How long have you been trying to have a baby? When it is taking longer than you expect to conceive, you can naturally start to feel the pressure building up.
But you probably know that stress and anxiety about conception don’t do you any favors. It can be hard to let go of your worries, but there are some things you can do that might help. Here are some suggestions.
First, if you are not aware of it, it helps to understand that your stress may be reducing your chances of conceiving.
WebMD explains, “Several recent studies have found links between the women’s levels of day-to-day stress and lowered chances of pregnancy. For example, women whose saliva had high levels of alpha-amylase, an enzyme that marks stress, took 29% longer to get pregnant compared to those who had less.”
Sometimes, just knowing that stressing less will help is enough to get your brain and body to relax.
But what if you still can’t de-stress? Well, trying really hard to squash an emotion often just amplifies it—or hides it, but doesn’t get rid of it.
If you tell yourself over and over “don’t stress,” your brain may just hear “stress!”
Plus, your body and mind want you to listen to them, and the harder you try to ignore them, the louder they will yell.
So, respect your stress and anxiety instead of trying to bury them, and your body and brain may lower the volume.
Sometimes, stress over difficulty conceiving happens to a greater degree if we start taking it personally.
You might have some underlying beliefs that get triggered by the situation. For example, you might think, “Of course I would have this problem,” or “I don’t deserve a child.”
But there is no particular reason why you do not deserve to be able to conceive, or would be less capable of it because of who you are as a person.
If you can dismantle some of these beliefs, your stress levels might decrease and your confidence might go up.
According to Psychology Today, “Studies have shown that simply talking about our problems and sharing our negative emotions with someone we trust can be profoundly healing—reducing stress, strengthening our immune system, and reducing physical and emotional distress (Pennebaker, Kiecolt-Glaser, & Glaser, 1988).”
Then again, sometimes co-rumination can increase depression and anxiety when it goes too far (though it may also enhance friendship quality). So, if talking about your difficulties helps, go for it. But if it feels like it is bringing you down, try talking about it less.
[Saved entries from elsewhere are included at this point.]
/-- The beats that are still to be taken in the present ccyc or later. -/
def offers (s : State) : List Offer :=
  s.chans.flatMap (fun e => match e.2.run with
    | some r => (r.staged.filter (fun st => !st.bad && decide (s.clk.now ≤ st.ready))).map (fun st =>
        { ch := e.1, tag := st.tag, beat := st.beat, since := fedSince r st, src := r.geo.sport, dst := r.geo.dport,
          first := max s.clk.now (if st.late then st.time + 1 else st.time) })
    | none => [])

/-- The order in which a write bank accepts beats: by the ccyc of reservation, then by the read bank. DESIGN CHOICE: of two beats of one
read bank whose slots were reserved in one ccyc, the one staged later goes first (log entry 12). -/
def offerBefore (a b : Offer) : Bool := decide (a.since < b.since) || (a.since == b.since && decide (a.src < b.src))

/-- Each beat goes in the first ccyc in which neither its read bank nor its write bank is taken by one before it. -/
def takeTimes (l : List Offer) : List (Offer × Nat) :=
  l.foldl (fun done o =>
    let busy := fun t => done.any (fun d => d.2 == t && (d.1.src == o.src || d.1.dst == o.dst))
    done ++ [(o, o.first + ((List.range (done.length + 1)).find? (fun k => !busy (o.first + k))).getD 0)]) []

/-- The ccyc in which each waiting beat is taken, as the beats now stand. -/
def schedule (s : State) : State :=
  let l := takeTimes (sortBy offerBefore (offers s))
  (l.map (·.1.ch)).eraseDups.foldl (fun s ch => updChan ch (fun c => { c with run := c.run.map (fun r => { r with
    staged := r.staged.map (fun st =>
      match l.find? (fun d => d.1.ch == ch && d.1.tag == st.tag && d.1.beat == st.beat && !st.bad && decide (s.clk.now ≤ st.ready)) with
      | some d => { st with ready := d.2 }
      | none => st) }) }) s) s

/-- A read beat is staged (06 R163). -/
def stage (ch : Nat) (t : RTag) (tag : Tag) (beat : Nat) (data : BitVec 256) (chk : BitVec 19) (bad : Bool) (s : State) : State :=
  schedule (updChan ch (fun c => { c with run := c.run.map (fun r => { r with
    staged := r.staged ++ [{ beat := beat, lo := t.lo, hi := t.hi, s := t.s, data := data, chk := chk, time := s.clk.now,
                             late := t.late, ready := s.clk.now, bad := bad, tag := tag }] }) }) s)

/-- Note on the read tag, if still outstanding, that a beat of it was corrected (06 Table 6.3). -/
def markLate (n : Nat) (tag : Tag) (s : State) : State :=
  updPort n (fun p => { p with rtags := modify none p.rtags tag.toNat (fun t => t.map (fun t => { t with late := true })) }) s

/-- The scheduler has reached the READY channel in the present ccyc: it has selected it, or passed over it (07 R182). -/
def reachedNow (s : State) (ch : Nat) : Bool :=
  selectedNow s ch || ((chan s ch).st == .ready && s.clk.selectAt == some s.clk.now && s.clk.passed.contains ch)

/-- The channel as a response error of the present ccyc finds it: before a park and before its own progress in this ccyc (04 R99). -/
def beforeResponse (ch : Nat) (s : State) : State := yieldPark ch (yieldProgress ch s)

/-- A fault that a response carries is detected; of a channel that the scheduler has reached in this ccyc it is raised in it (07 R188). -/
def detectResponse (ch : Nat) (r : FaultRec) (haltAt : Nat) (s : State) : State :=
  let reached := reachedNow s ch
  let s := detect ch r haltAt (beforeResponse ch s)
  if reached then updChan ch (fun c => { c with raised := true }) s else s

/-- A bad beat of a data read (09 R229-R232, 08 R213): no longer needed, logged as CH_DISCARD once for its tag, in any state of the
channel; needed, a fault of the channel once for its tag, secondary where an instruction's fault has halted the channel in the same ccyc;
a channel HALTED before discards it. DESIGN CHOICE: the ADDR of a CH_DISCARD entry is the failing beat's (log entry 46). -/
def badReadBeat (n : Nat) (t : RTag) (b : RdBeat) (a : Addr) (cause : Cause) (detail : BitVec 4) (needed : Bool) (s : State) : State :=
  let rec' : FaultRec := { cause := cause, addr := a, dir := dirRead, port := BitVec.ofNat 3 n, detail := detail,
                           resp := b.resp, tag := b.tag }
  if t.failed then s
  else if needed then markFailed n b.tag false (detectResponse t.ch rec' (s.clk.now + 1) s)
  else if (chan s t.ch).st == .halted && !t.stale then
    if (chan s t.ch).haltAt = s.clk.now then markFailed n b.tag false (secondError t.ch rec' s) else s
  else markFailed n b.tag true (logFault { kind := 3, port := BitVec.ofNat 3 n, ch := BitVec.ofNat 10 t.ch, resp := b.resp,
                                            tag := b.tag, addr := a, detail := detail } s)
It is easy to get sucked into a cycle of researching all the things that might be wrong in your body when you are having a hard time conceiving.
But instead of focusing on problems, try focusing on solutions instead. Look up ideas and remedies you could try to increase your chances of getting pregnant. In other words, focus on hope, not fear.
Of course, if you think you may have an underlying anatomical reason for not being able to conceive, you should talk to a doctor about it if you haven’t yet.
While a lot of your stress may have to do with trying to conceive, you probably have other sources of stress in your life as well. Stress from other sources could also interfere with your attempts to get pregnant. So, if you can find ways to reduce those stresses, doing so might help.
When you are trying to get pregnant, it is easy for your entire life to feel like it revolves around your attempts and failures. But when you lose balance in your life, it can feel more stressful.
Try and to do other things that help you to feel happy and calm. Just making time for other thoughts and activities can help to relieve some of your stress.
One simple thing you can do to increase fertility health is to take a supplement that includes healthy natural ingredients like Myo-Inositol, Folate, Diindolylmethane (DIM), and Chaste Tree Berry.
Not only can this enhance reproductive health, but it can also serve to reassure you that you are taking action to support your fertility. Just knowing that may help you to feel less stressed about trying to conceive.
Going back to trying not to take things personally, sometimes it is hard to feel like it is not somehow your “fault” that you have been able to conceive yet. You might even have a hard time not feeling like infertility is a core part of your identity.
But it is not your “fault” if you have not been able to conceive. As a person, you do not ever need to feel “not okay” with who you are. And who you are is not determined by whether or not you can have a baby.
However hard it is to keep that in mind, if you can, you will likely feel more relaxed about the situation. You will have an easier time weathering the ups and downs of your conception journey.
It might be your lifetime dream to have a baby. But it is important to realize that you can still care for a baby and raise a child even if you do not give birth to one yourself.
There are estimated to be more than 150 million orphans around the world. All are beautiful children who need someone to love them and give them a home. Opening your home through adoption to a child in need can be every bit as rewarding an experience as having a baby.
Hopefully these tips and tricks will help you stress less, improving your chances of conceiving. But no matter what, you are going to be okay. So, relax, and best of luck. Hopefully that strip will show you the result you are yearning for soon.